Sütün evrimini daha iyi anlamak için Auburn Üniversitesi’nden biyolog Amy Skibiel 130 farklı hayvanın sütüne ait verileri inceledi.

İnsan sütü ile zebra sütü arasındaki benzerlik bir yana bırakılırsa, birbirine yakın türlerin sütünün de benzerlik gösterdiği görüldü.

Ayrıca sütün yoğunluğunu belirleyen bir başka faktör de yavrunun ne kadar süreyle beslenmesi gerektiğidir. Balonlu foklar yavrusunu sadece dört gün emzirir. Bu nedenle sütün yağ içeriği yoğundur. Oysa bazı yunus balıkları 18 ay boyunca emzirir.

Bir diğer etken de hayvanın beslenme şeklidir. Etçil memelilerin sütünde daha fazla yağ ve protein vardır.

 

Sütün işlevi

 

Bütün memelilerin ortak özelliği olarak sütün 160 milyon yıl önce ortaya çıktığı sanılıyor. Bunun sinapsid adı verilen bir canlı ile başladığı söyleniyor. Fakat yavrunun beslenmesinde büyük önem taşıyor olmasına rağmen, ilk fonksiyonu bununla pek ilgili olmayabilir.

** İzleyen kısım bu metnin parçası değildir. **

-- ==== Sys2Proof/Certificates/Slice0/Obligations.lean ====
section
/-! DEFINITION. The statements for the provers, chapter by chapter of spec/. Where a statement gives a whole next
state as an update of the present one, the update is its frame: every block it does not name is unchanged. -/

open Sys2Proof Sys2Proof.Machine

/-! ### The block and its queue -/

/-- A step takes the command at the front of the queue and runs it on the state with the queue's rest. -/
def Obligations.StepTakesFront : Prop :=
  ∀ (c : Instr) (rest : List Instr) (s : State), s.pending = c :: rest → step s = exec c { s with pending := rest }

/-- With no command waiting the time to the next instant passes (the model's choice, log 2): to the next tenth of a
millisecond, the next tick that a metering counts (32,768 SLOW or 1,048,576 FAST ticks a second, R60, each a whole number
of the model's units of time), the guard limit in LIT, or the end of a running timer, whichever comes first. The clock moves
on, every running timer falls by that time, the lit time rises by it in WARMING and LIT up to the guard limit (R120, R122),
and the time base counts the tick that arrives, the last tick of its phase apart (R60, R63, R64). Every block's contents
stand, and each of the expiries and ends that has come due, with a character the assembler can take, is in the queue, and
nothing else, in the order of log 2. -/
def Obligations.IdleStepPassesTime : Prop :=
  ∀ s : State, s.pending = [] →
    let period (j : MeterJob) : Nat := match j.base with | .slow => 655360000 / 32768 | .fast => 655360000 / 1048576
    let timers : List Timer :=
      [s.line.reportTimer, s.lamp.warmUp, s.lamp.coolDown, s.shutter.timer, s.inputs.door.timer, s.inputs.gate.timer,
        s.inputs.rollEnd.timer, s.inputs.mark.timer, s.inputs.pause.timer, s.film.flight.map Advance.left, s.labels.retry,
        s.labels.timeout]
    let limit := guardLimitMs s * Config.ms
    let ahead : List Nat :=
      [65536 - s.clock % 65536] ++ (s.meter.job.map fun j => period j - s.clock % period j).toList
        ++ (if s.lamp.state = .lit then [limit - s.lamp.lit] else []) ++ timers.flatMap Option.toList
    ∃ n ∈ ahead, 0 < n ∧ (∀ m ∈ ahead, 0 < m → n ≤ m) ∧
    let ticks : Nat := match s.meter.job with
      | some j => (s.clock + n) / period j - s.clock / period j
      | none => 0
    ∃ t, step s = .next t ∧ t.clock = (s.clock + n) % 655360000
      ∧ t.line = { s.line with reportTimer := s.line.reportTimer.map (· - n) }
      ∧ t.shutter = { s.shutter with timer := s.shutter.timer.map (· - n) }
      ∧ t.labels = { s.labels with timeout := s.labels.timeout.map (· - n), retry := s.labels.retry.map (· - n) }
      ∧ t.lamp = { s.lamp with
          lit := if (s.lamp.state = .warming ∨ s.lamp.state = .lit) ∧ s.lamp.lit < limit then min (s.lamp.lit + n) limit
            else s.lamp.lit
          warmUp := s.lamp.warmUp.map (· - n), coolDown := s.lamp.coolDown.map (· - n) }
      ∧ t.meter = { s.meter with
          timeBase := match s.meter.phase with
            | .idle => s.meter.timeBase
            | .reference => max (s.meter.timeBase - ticks) (-1048575)
            | .gate => min (s.meter.timeBase + ticks) (-1) }
      ∧ t.modes = s.modes ∧ t.stand = s.stand ∧ t.latch = s.latch ∧ t.store = s.store ∧ t.tables = s.tables
      ∧ t.seq = s.seq ∧ t.records = s.records ∧ t.money = s.money
      ∧ (∀ i : Input, t.inputs.line i = { s.inputs.line i with timer := (s.inputs.line i).timer.map (· - n) })
      ∧ t.film = { s.film with flight := s.film.flight.map fun a => { a with left := a.left - n } }
      ∧ (Instr.reportDelayExpiry ∈ t.pending ↔ t.line.reportTimer = some 0)
      ∧ (Instr.assemblerTakeCharacter ∈ t.pending ↔ t.line.rx ≠ [] ∧ t.line.tx.length < 16)
      ∧ (Instr.warmUpExpiry ∈ t.pending ↔ t.lamp.warmUp = some 0)
      ∧ (Instr.coolDownExpiry ∈ t.pending ↔ t.lamp.coolDown = some 0)
      ∧ (Instr.exposureTimerExpiry ∈ t.pending ↔ t.shutter.timer = some 0)
      ∧ (Instr.guardExpiry ∈ t.pending ↔ t.lamp.state = .lit ∧ guardLimitMs s ≤ t.lamp.lit / Config.ms)
      ∧ (Instr.referenceOverrun ∈ t.pending ↔ s.meter.phase = .reference ∧ 1048576 ≤ s.meter.timeBase.natAbs + ticks)
      ∧ (Instr.gatePhaseEnd ∈ t.pending ↔ s.meter.phase = .gate ∧ 0 ≤ s.meter.timeBase + ticks)
      ∧ (∀ i : Input, Instr.debounceExpiry i ∈ t.pending ↔ (t.inputs.line i).timer = some 0)
      ∧ (Instr.advanceTimerExpiry ∈ t.pending ↔ t.film.flight.map Advance.left = some 0)
      ∧ (Instr.retryTimerExpiry ∈ t.pending ↔ t.labels.retry = some 0)
      ∧ (Instr.printerTimeoutExpiry ∈ t.pending ↔ t.labels.timeout = some 0)
      ∧ t.pending.Sublist [.reportDelayExpiry, .assemblerTakeCharacter, .warmUpExpiry, .coolDownExpiry, .exposureTimerExpiry,
          .guardExpiry, .referenceOverrun, .gatePhaseEnd, .debounceExpiry .door, .debounceExpiry .gate,
          .debounceExpiry .rollEnd, .debounceExpiry .mark, .debounceExpiry .pause, .advanceTimerExpiry, .retryTimerExpiry,
          .printerTimeoutExpiry]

Bir hipoteze göre, süt esas olarak yavrunun bağışıklık sistemini güçlendirme işleviyle ortaya çıktı. Bir diğerine göre ise süt, kabuğu geçirgen özellik gösteren yumurtaların nemli kalmasını sağlamak için üretilmeye başlandı. Ördek gagalı ornitorenkler yumurtadan çıkınca annelerinin sütünü içer, ama bunu meme ucundan emerek değil, dönüşüme uğramış ter bezlerini yalayarak yapar.

İster beslenme amacıyla, ister bağışıklık ya da nem amacıyla ortaya çıkmış olsun, 160 milyon yıl önce yaşamış olan ve yumurtlayan memeli öncesi canlıya, ürettiği sütten dolayı minnettarız. Bizi besleyip büyüten bu süt oldu. Yediğimiz yağ, yoğurt, peynir, dondurma da cabası.